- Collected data
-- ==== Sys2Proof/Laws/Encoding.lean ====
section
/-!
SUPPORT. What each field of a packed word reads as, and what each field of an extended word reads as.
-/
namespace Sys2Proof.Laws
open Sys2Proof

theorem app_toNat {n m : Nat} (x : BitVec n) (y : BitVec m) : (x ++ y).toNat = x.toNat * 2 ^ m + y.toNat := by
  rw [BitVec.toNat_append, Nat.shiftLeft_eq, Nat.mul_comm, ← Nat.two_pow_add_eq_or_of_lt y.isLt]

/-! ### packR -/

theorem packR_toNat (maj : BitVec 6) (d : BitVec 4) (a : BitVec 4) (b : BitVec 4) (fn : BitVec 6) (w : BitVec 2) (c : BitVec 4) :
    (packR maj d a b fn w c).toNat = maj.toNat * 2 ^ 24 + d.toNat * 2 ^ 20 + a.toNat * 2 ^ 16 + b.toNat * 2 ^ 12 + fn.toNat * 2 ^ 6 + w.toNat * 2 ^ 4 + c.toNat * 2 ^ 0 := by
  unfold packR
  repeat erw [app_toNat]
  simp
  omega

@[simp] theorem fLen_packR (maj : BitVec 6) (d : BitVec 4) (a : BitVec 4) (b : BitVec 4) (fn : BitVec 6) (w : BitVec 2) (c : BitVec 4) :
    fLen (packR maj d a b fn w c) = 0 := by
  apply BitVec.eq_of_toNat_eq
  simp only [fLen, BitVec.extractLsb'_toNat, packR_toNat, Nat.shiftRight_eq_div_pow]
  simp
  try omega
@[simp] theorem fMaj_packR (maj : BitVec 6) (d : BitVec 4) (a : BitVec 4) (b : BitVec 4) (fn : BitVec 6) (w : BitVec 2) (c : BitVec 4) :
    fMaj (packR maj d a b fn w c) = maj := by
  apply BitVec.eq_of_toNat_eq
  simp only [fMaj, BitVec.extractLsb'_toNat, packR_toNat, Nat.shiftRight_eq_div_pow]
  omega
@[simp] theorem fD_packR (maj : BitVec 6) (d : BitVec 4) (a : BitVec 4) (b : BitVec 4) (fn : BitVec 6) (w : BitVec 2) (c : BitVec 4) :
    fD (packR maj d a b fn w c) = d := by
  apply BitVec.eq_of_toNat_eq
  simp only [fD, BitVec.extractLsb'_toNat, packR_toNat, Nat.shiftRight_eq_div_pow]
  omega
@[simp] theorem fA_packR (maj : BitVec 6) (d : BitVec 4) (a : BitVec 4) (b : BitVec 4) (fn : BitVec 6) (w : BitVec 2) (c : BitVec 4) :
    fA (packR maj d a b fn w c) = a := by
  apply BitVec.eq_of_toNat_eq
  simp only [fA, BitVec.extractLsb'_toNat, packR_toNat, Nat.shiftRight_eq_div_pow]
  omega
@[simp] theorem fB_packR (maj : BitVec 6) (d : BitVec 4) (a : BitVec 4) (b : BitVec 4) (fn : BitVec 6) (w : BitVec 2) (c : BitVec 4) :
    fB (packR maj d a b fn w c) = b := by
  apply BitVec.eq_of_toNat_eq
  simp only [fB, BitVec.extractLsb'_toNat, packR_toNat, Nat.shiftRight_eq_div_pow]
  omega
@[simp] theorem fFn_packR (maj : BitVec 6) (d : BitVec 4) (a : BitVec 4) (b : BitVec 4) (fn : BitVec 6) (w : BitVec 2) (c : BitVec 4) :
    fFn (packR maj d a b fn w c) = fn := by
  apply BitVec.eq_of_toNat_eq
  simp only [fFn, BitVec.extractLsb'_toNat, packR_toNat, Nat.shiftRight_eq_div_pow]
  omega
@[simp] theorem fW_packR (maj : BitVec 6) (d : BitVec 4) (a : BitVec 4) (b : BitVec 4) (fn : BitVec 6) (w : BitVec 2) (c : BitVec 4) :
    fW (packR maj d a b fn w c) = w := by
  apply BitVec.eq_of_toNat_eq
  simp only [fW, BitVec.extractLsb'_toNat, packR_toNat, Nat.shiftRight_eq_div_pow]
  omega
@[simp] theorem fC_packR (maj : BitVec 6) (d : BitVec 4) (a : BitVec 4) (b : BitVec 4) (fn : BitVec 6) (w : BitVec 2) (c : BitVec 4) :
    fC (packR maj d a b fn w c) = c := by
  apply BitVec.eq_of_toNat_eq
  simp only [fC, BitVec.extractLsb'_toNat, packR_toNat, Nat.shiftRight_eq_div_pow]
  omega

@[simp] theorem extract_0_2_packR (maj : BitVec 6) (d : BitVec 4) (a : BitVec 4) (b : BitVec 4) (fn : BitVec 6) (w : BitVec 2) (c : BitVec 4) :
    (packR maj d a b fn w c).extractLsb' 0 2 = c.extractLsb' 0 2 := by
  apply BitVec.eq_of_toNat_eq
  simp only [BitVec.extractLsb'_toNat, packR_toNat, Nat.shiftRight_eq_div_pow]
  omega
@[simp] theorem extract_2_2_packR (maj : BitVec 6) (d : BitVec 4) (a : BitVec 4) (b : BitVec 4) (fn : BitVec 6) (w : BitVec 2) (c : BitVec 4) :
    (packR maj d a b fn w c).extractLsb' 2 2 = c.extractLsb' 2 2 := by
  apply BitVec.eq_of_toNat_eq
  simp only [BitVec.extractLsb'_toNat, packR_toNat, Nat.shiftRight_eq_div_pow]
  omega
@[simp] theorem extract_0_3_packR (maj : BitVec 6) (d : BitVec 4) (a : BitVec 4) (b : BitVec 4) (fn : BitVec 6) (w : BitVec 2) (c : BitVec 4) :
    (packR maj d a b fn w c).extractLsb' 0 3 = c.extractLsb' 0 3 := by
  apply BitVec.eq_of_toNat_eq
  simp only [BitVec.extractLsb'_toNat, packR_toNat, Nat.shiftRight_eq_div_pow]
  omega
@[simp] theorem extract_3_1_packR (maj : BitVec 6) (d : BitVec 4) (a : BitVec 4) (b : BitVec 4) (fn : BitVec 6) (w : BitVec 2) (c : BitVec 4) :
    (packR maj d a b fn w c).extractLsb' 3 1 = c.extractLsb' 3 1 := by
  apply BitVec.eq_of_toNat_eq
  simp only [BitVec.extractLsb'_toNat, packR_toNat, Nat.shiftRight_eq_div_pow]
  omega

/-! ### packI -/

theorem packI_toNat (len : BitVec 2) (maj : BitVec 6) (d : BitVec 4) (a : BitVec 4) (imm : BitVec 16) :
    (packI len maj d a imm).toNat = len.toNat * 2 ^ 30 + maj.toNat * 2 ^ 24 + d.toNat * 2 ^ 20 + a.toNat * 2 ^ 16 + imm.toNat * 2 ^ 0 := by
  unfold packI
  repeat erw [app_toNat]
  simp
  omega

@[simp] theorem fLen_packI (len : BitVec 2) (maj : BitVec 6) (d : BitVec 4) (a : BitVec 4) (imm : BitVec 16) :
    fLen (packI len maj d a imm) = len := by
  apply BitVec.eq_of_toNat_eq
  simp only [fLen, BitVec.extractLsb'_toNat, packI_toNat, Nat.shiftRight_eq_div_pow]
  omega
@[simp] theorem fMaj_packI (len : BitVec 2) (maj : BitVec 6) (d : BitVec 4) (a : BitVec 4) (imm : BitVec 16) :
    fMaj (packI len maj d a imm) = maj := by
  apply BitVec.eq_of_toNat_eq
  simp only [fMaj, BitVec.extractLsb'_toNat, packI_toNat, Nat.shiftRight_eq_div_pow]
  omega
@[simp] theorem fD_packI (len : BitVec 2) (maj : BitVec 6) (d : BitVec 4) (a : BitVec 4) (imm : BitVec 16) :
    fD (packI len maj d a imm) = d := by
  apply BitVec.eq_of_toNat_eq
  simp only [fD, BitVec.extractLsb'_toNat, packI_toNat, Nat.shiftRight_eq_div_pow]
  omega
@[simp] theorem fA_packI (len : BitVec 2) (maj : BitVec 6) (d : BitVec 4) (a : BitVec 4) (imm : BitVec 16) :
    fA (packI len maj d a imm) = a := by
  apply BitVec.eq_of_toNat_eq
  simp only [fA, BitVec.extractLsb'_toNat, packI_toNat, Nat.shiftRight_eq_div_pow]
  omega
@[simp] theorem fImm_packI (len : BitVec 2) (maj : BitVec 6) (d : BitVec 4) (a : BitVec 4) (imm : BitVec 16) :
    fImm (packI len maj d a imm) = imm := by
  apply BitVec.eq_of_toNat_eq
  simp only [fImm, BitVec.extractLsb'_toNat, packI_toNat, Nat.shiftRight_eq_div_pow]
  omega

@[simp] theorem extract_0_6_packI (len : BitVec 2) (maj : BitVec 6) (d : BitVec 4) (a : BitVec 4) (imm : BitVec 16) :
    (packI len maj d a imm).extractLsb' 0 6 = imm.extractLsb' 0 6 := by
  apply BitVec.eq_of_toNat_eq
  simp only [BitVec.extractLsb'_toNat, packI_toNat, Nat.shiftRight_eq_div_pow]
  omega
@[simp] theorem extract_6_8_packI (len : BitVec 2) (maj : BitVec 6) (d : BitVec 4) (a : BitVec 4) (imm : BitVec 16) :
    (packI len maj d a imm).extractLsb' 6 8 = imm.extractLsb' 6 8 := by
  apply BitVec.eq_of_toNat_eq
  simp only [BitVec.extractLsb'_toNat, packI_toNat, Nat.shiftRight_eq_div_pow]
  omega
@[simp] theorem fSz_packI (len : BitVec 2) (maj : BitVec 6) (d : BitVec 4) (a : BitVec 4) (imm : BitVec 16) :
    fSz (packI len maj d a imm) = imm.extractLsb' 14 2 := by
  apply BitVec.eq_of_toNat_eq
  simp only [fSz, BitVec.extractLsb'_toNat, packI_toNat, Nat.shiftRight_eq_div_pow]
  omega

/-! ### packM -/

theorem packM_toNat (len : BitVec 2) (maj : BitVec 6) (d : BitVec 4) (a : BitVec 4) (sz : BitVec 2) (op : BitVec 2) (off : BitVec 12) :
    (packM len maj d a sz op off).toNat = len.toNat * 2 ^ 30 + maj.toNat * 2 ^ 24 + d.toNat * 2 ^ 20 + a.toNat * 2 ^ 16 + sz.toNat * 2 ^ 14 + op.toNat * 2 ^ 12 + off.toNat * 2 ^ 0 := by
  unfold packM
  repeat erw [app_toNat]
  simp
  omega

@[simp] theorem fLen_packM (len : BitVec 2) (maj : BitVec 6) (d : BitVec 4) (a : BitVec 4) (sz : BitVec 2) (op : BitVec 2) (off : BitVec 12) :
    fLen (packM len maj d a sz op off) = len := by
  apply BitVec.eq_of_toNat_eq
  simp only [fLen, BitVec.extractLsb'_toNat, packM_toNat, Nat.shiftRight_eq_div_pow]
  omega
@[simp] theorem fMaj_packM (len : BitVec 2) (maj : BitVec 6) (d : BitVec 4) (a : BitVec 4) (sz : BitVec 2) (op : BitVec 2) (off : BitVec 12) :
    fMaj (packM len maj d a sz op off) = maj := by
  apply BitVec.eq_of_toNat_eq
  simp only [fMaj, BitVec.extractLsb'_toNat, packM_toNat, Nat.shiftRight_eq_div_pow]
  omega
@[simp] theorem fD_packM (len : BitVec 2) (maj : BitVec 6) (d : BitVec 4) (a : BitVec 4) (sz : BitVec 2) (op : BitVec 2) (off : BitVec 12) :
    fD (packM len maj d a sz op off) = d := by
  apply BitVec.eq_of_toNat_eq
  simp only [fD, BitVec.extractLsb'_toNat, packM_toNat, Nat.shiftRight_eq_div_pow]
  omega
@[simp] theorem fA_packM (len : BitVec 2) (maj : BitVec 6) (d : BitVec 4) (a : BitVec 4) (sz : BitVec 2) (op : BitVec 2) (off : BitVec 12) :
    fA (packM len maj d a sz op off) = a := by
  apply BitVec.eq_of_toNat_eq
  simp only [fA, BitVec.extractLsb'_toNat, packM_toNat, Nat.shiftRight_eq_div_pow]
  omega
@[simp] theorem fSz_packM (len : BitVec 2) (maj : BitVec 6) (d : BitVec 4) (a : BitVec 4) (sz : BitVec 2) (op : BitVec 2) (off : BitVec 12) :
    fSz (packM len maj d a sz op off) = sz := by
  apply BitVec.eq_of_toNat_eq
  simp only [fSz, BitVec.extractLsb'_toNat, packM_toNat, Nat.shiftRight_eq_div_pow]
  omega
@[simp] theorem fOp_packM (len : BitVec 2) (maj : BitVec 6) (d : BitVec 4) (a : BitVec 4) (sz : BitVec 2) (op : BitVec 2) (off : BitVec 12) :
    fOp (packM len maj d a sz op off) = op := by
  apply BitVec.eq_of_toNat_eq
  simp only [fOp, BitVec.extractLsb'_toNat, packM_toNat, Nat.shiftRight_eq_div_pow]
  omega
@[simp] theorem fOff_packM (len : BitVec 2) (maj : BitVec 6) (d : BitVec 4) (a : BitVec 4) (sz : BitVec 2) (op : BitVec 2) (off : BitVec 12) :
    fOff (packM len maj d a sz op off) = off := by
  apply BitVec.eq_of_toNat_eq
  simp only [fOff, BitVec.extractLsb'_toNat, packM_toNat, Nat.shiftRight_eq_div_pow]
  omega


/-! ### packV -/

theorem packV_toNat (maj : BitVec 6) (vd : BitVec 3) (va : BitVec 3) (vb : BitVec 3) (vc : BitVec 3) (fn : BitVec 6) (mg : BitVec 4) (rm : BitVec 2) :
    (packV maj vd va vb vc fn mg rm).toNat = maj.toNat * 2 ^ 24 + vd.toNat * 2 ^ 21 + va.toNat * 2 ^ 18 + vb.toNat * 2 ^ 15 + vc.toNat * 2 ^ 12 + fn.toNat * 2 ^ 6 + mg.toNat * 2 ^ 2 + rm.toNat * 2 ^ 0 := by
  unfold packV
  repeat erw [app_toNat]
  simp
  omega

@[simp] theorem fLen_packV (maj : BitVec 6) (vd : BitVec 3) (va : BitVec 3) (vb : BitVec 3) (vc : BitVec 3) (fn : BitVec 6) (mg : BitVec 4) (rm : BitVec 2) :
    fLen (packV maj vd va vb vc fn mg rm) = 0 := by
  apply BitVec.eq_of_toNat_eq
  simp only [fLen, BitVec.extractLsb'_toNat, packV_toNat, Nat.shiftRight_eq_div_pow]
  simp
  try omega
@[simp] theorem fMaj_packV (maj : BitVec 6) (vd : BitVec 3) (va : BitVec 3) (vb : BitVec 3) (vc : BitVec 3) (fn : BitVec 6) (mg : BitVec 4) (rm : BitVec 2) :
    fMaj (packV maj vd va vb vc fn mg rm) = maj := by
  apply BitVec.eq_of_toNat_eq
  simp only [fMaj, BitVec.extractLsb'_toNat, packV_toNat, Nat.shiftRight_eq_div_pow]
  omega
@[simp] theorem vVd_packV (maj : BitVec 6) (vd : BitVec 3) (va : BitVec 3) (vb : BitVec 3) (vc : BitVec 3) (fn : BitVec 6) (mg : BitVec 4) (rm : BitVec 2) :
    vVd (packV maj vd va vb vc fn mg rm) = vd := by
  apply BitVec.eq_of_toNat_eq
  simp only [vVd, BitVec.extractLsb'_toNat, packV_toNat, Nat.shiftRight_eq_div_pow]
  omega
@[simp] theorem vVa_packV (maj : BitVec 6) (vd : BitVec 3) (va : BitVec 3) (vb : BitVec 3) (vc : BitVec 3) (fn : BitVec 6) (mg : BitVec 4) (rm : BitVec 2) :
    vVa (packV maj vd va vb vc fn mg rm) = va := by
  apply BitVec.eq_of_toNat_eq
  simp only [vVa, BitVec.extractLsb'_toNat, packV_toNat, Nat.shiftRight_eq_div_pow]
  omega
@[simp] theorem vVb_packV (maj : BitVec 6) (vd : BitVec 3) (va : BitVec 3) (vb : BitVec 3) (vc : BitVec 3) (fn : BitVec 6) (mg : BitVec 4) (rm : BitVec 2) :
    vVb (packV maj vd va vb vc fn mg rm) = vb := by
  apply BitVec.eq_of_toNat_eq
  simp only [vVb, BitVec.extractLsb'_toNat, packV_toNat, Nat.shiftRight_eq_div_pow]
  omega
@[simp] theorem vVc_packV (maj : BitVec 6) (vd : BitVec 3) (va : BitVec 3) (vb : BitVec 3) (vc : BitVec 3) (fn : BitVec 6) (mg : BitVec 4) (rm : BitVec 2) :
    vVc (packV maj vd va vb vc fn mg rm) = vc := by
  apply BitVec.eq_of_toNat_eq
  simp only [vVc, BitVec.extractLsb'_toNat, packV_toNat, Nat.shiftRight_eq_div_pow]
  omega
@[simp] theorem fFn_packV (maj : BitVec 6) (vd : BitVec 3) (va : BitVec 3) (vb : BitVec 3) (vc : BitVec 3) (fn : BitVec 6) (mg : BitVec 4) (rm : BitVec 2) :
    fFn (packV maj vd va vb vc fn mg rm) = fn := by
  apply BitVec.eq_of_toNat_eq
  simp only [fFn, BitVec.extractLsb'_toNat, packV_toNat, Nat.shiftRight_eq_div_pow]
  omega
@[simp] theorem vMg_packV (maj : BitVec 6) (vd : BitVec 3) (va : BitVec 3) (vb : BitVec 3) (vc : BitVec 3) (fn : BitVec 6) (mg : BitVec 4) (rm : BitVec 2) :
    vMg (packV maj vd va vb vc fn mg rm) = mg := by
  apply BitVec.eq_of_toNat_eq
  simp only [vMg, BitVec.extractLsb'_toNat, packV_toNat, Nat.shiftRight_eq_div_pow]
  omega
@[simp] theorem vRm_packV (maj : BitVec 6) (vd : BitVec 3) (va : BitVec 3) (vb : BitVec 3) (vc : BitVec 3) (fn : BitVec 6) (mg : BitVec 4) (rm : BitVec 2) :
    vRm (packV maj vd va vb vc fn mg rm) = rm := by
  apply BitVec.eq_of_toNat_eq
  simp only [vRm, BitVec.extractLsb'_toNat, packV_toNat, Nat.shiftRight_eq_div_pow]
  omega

- Your objective
Lines with "unfold": find them in the data and copy each one.

- Written reply
  unfold packR
  unfold packI
  unfold packM
  unfold packV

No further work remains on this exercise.